Package llmapp provides applications for LLM content generation to complete higher-level tasks.

All functionality is provided by Client, created by New.

Cached LLM responses are stored in the Client's database as:

("llmapp.GenerateText", generativeModel, promptHash) -> [response]

Note that currently there is no clear way to clean up old cache values that are no longer relevant, but we might want to add this in the future.

We can, however, easily delete ALL cache values and start over by deleting all database entries starting with "llmapp.GenerateText".

Index

Constants

This section is empty.

Variables

This section is empty.

Functions

func RelatedTestGenerator

func RelatedTestGenerator(t *testing.T, numRelated int) llm.ContentGenerator

RelatedTestGenerator returns an llm.ContentGenerator that can be used in tests of the Client.AnalyzeRelated method. numRelated is the number of related documents that will be provided to the Client.AnalyzeRelated call.

For testing.

Types

type Client

type Client struct {
	// contains filtered or unexported fields
}

Client is a client for accessing the LLM application functionality.

func New

func New(lg *slog.Logger, g llm.ContentGenerator, db storage.DB) *Client

New returns a new client. g is the underlying LLM content generator to use, and db is the database to use as a cache.

func NewWithChecker

func NewWithChecker(lg *slog.Logger, g llm.ContentGenerator, checker llm.PolicyChecker, db storage.DB) *Client

NewWithChecker is like New, but it configures the Client to use the given checker to check the inputs to and outputs of the LLM against safety policies.

When any of the Overview functions are called, the prompts and outputs of the LLM will be checked for safety violations.

If the checker is nil, NewWithChecker is identical to New.

func (*Client) AnalyzeRelated

func (c *Client) AnalyzeRelated(ctx context.Context, doc *Doc, related []*Doc) (*RelatedAnalysis, error)

AnalyzeRelated returns a structured, LLM-generated analysis of the given document and related documents. AnalyzeRelated returns an error if no initial document is provided, no related docs are provided, or the LLM is unable to generate a response. TODO(tatianabradley): Return an error if the LLM generates JSON with missing or unexpected elements.
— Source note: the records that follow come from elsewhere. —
/-- a × b + c, exact, with one rounding left to the encoder; `negP` negates the product (FNMA). -/
def vfma (rm : RMode) (negP : Bool) (a b c : Val) : Val × FFlags :=
  let zeroTimesInf := (a.isZero && b == .inf b.sign) || (b.isZero && a == .inf a.sign)
  match nanResult [a, b, c] with
  | some (v, fl) =>
    (v, { fl with invalid := fl.invalid || (zeroTimesInf && Config.fmaInvalidOnQuietNaN) })
  | none =>
    let (p, fl) := vmul a b
    if p.isNaN then (p, fl)
    else
      let p := if negP then p.negate else p
      let (r, fl2) := vadd rm p c
      (r, fl.or fl2)

/-- Bits of precision kept below the exact quotient or root: enough for a correct rounding of every format, with a
sticky last bit. -/
def sticky (q : Nat) (rest : Bool) : Nat := 2 * q + rest.toNat

/-- Quotient with the IEEE special cases; the last bit of the magnitude is sticky, so every later rounding is correct. -/
def vdiv (a b : Val) : Val × FFlags :=
  match nanResult [a, b] with
  | some r => r
  | none =>
    let s := a.sign != b.sign
    match a, b with
    | .inf _, .inf _ => (Val.canonNaN, { invalid := true })
    | .inf _, _ => (.inf s, .none)
    | _, .inf _ => (.fin s 0 0, .none)
    | .fin _ m e, .fin _ n k =>
      if n = 0 then
        if m = 0 then (Val.canonNaN, { invalid := true }) else (.inf s, { divZero := true })
      else if m = 0 then (.fin s 0 0, .none)
      else
        let sh := 64 + bitLen n
        let num := m <<< sh
        (.fin s (sticky (num / n) (num % n != 0)) (e - k - sh - 1), .none)
    | _, _ => (Val.canonNaN, .none)

/-- ⌊√n⌋ by trial bits from bit `b − 1` down. -/
def isqrtBits (n : Nat) : Nat → Nat → Nat
  | 0, acc => acc
  | b + 1, acc =>
    let t := acc + 2 ^ b
    isqrtBits n b (if t * t ≤ n then t else acc)

/-- ⌊√n⌋. -/
def isqrt (n : Nat) : Nat := isqrtBits n (bitLen n / 2 + 1) 0

/-- Square root with the IEEE special cases; the last bit of the magnitude is sticky. -/
def vsqrt (a : Val) : Val × FFlags :=
  match nanResult [a] with
  | some r => r
  | none =>
    match a with
    | .inf s => if s then (Val.canonNaN, { invalid := true }) else (.inf false, .none)
    | .fin s m e =>
      if m = 0 then (.fin s 0 0, .none)
      else if s then (Val.canonNaN, { invalid := true })
      else
        let sh : Nat := 128 + (e % 2).toNat
        let n := m <<< sh
        let r := isqrt n
        (.fin false (sticky r (r * r != n)) ((e - sh) / 2 - 1), .none)
    | v => (v, .none)

/-- IEEE minimum and maximum: NaN propagates and −0 < +0 (R151); `mx` selects maximum. -/
def vminmax (mx : Bool) (a b : Val) : Val × FFlags :=
  match nanResult [a, b] with
  | some r => r
  | none =>
    let lt : Bool := match a.cmp b with
      | .lt => true
      | .gt => false
      | .eq => a.sign && !b.sign
    (if lt != mx then a else b, .none)

/-- IEEE minimumNumber and maximumNumber: a number is chosen over a NaN; a signalling NaN raises invalid (R46). -/
def vminmaxNum (mx : Bool) (a b : Val) : Val × FFlags :=
  let fl : FFlags := { invalid := a.isSignalling || b.isSignalling }
  if a.isNaN && b.isNaN then (a.quiet, fl)
  else if a.isNaN then (b, fl)
  else if b.isNaN then (a, fl)
  else vminmax mx a b

/-- roundToIntegral under a rounding mode; it raises invalid for a signalling NaN and never inexact (R46). -/
def vrint (rm : RMode) (a : Val) : Val × FFlags :=
  match a with
  | .nan .. => (a.quiet, { invalid := a.isSignalling })
  | .inf s => (.inf s, .none)
  | .fin s m e => if 0 ≤ e then (a, .none) else (.fin s (roundUnits rm s m e 0).1 0, .none)

/-- The comparison conditions of CMP (R155): 0 EQ, 1 NE, 2 LT, 3 LE, 4 GT, 5 GE, 6 UN, 7 ORD. Only LT, LE, GT and GE raise
invalid for a NaN; the others raise nothing, a signalling NaN included (DEDUCED: R155's own words go before R46's). -/
def vcmp (cond : Nat) (a b : Val) : Bool × FFlags :=
  let un := a.isNaN || b.isNaN
  let o := a.cmp b
  match cond % 8 with
  | 0 => (!un && o == .eq, .none)
  | 1 => (un || o != .eq, .none)
  | 2 => (!un && o == .lt, { invalid := un })
  | 3 => (!un && o != .gt, { invalid := un })
  | 4 => (!un && o == .gt, { invalid := un })
  | 5 => (!un && o != .lt, { invalid := un })
  | 6 => (un, .none)
  | _ => (!un, .none)

/-- Distance of a finite value from a finite table entry, as an exact magnitude over a common exponent −`k`. -/
def distFin (v w : Val) : Option (Nat × Int) :=
  match v, w with
  | .fin s m e, .fin t n k =>
    match addFin .rne s m e (!t) n k with
    | .fin _ d x => some (d, x)
    | _ => none
  | _, _ => none

/-- Strict order of two magnitudes m × 2^e. -/
def magLt (a b : Nat × Int) : Bool := cmpFin false a.1 a.2 false b.1 b.2 == .lt

/-- The index of the T4 entry for a value (R53): the nearest finite entry, lower index on a tie; ±∞ takes the greatest or
least entry; NaN takes the first NaN entry, or index 0 with invalid. A finite value with no finite entry, and an infinity where
every entry is a NaN, take a free index (DESIGN CHOICE, log entry 159: R53 states none). -/
def encodeT4 (table : List Nat) (v : Val) : Nat × FFlags :=
  let entries := (List.range 16).map fun i => (i, Fmt.decode .bf16 (table.getD i 0))
  match v with
  | .nan .. =>
    match entries.find? (fun x => x.2.isNaN) with
    | some (i, _) => (i, .none)
    | none => (0, { invalid := true })
  | .inf s =>
    let best := entries.foldl (fun (acc : Option (Nat × Val)) x =>
      if x.2.isNaN then acc else
      match acc with
      | none => some x
      | some y => if (if s then x.2.cmp y.2 == .lt else x.2.cmp y.2 == .gt) then some x else acc) none
    ((best.map (·.1)).getD (Config.t4Open table % 16), .none)
  | .fin .. =>
    let best := entries.foldl (fun (acc : Option (Nat × (Nat × Int))) x =>
      match distFin v x.2 with
      | none => acc
      | some d =>
        match acc with
        | none => some (x.1, d)
        | some y => if magLt d y.2 then some (x.1, d) else acc) none
    ((best.map (·.1)).getD (Config.t4Open table % 16), .none)

/-- Conversion of a value to any format under R53. -/
def Fmt.encode (f : Fmt) (rm : RMode) (sat : Bool) (v : Val) (table : List Nat := []) : Nat × FFlags :=
  match f with
  | .e8m0 => encodeE8M0 v
  | .t4 => encodeT4 table v
  | f =>
    match f.params with
    | some p => encodeFloat f p rm sat v
    | none => encodeInt f.width rm v

/-- Round a value to FP32 by nearest even and decode it again: the accumulator's rounding (R62). -/
def roundF32 (v : Val) : Val := Fmt.decode .fp32 (Fmt.encode .fp32 .rne false v).1

/-! ### Functions of R158

Each is evaluated to a dyadic with at least 90 correct bits; the device's result is a free value within the bound. -/

/-- Fractional bits of the fixed-point evaluation. -/
def fixP : Nat := 256

/-- atanh(1/z) style series: Σ t^(2k+1)/(2k+1) for t = num/2^fixP, `n` terms from index k. -/
def atanhSeries (t2 : Nat) : Nat → Nat → Nat → Nat → Nat
  | 0, _, _, acc => acc
  | n + 1, k, pw, acc => atanhSeries t2 n (k + 1) ((pw * t2) >>> fixP) (acc + pw / (2 * k + 1))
func (*Client) EvaluatePolicy

func (c *Client) EvaluatePolicy(ctx context.Context, prompts []llm.Part, output string) *PolicyEvaluation

EvaluatePolicy invokes the policy checker on the given prompts and LLM output and wraps its results as a *PolicyEvaluation.

func (*Client) Overview

func (c *Client) Overview(ctx context.Context, docs ...*Doc) (*Result, error)

Overview returns an LLM-generated overview of the given documents, styled with markdown. Overview returns an error if no documents are provided or the LLM is unable to generate a response.

func (*Client) PostOverview

func (c *Client) PostOverview(ctx context.Context, post *Doc, comments []*Doc) (*Result, error)

PostOverview returns an LLM-generated overview of the given post and comments, styled with markdown. PostOverview returns an error if no post is provided or the LLM is unable to generate a response.

func (*Client) UpdatedPostOverview

func (c *Client) UpdatedPostOverview(ctx context.Context, post *Doc, oldComments, newComments []*Doc) (*Result, error)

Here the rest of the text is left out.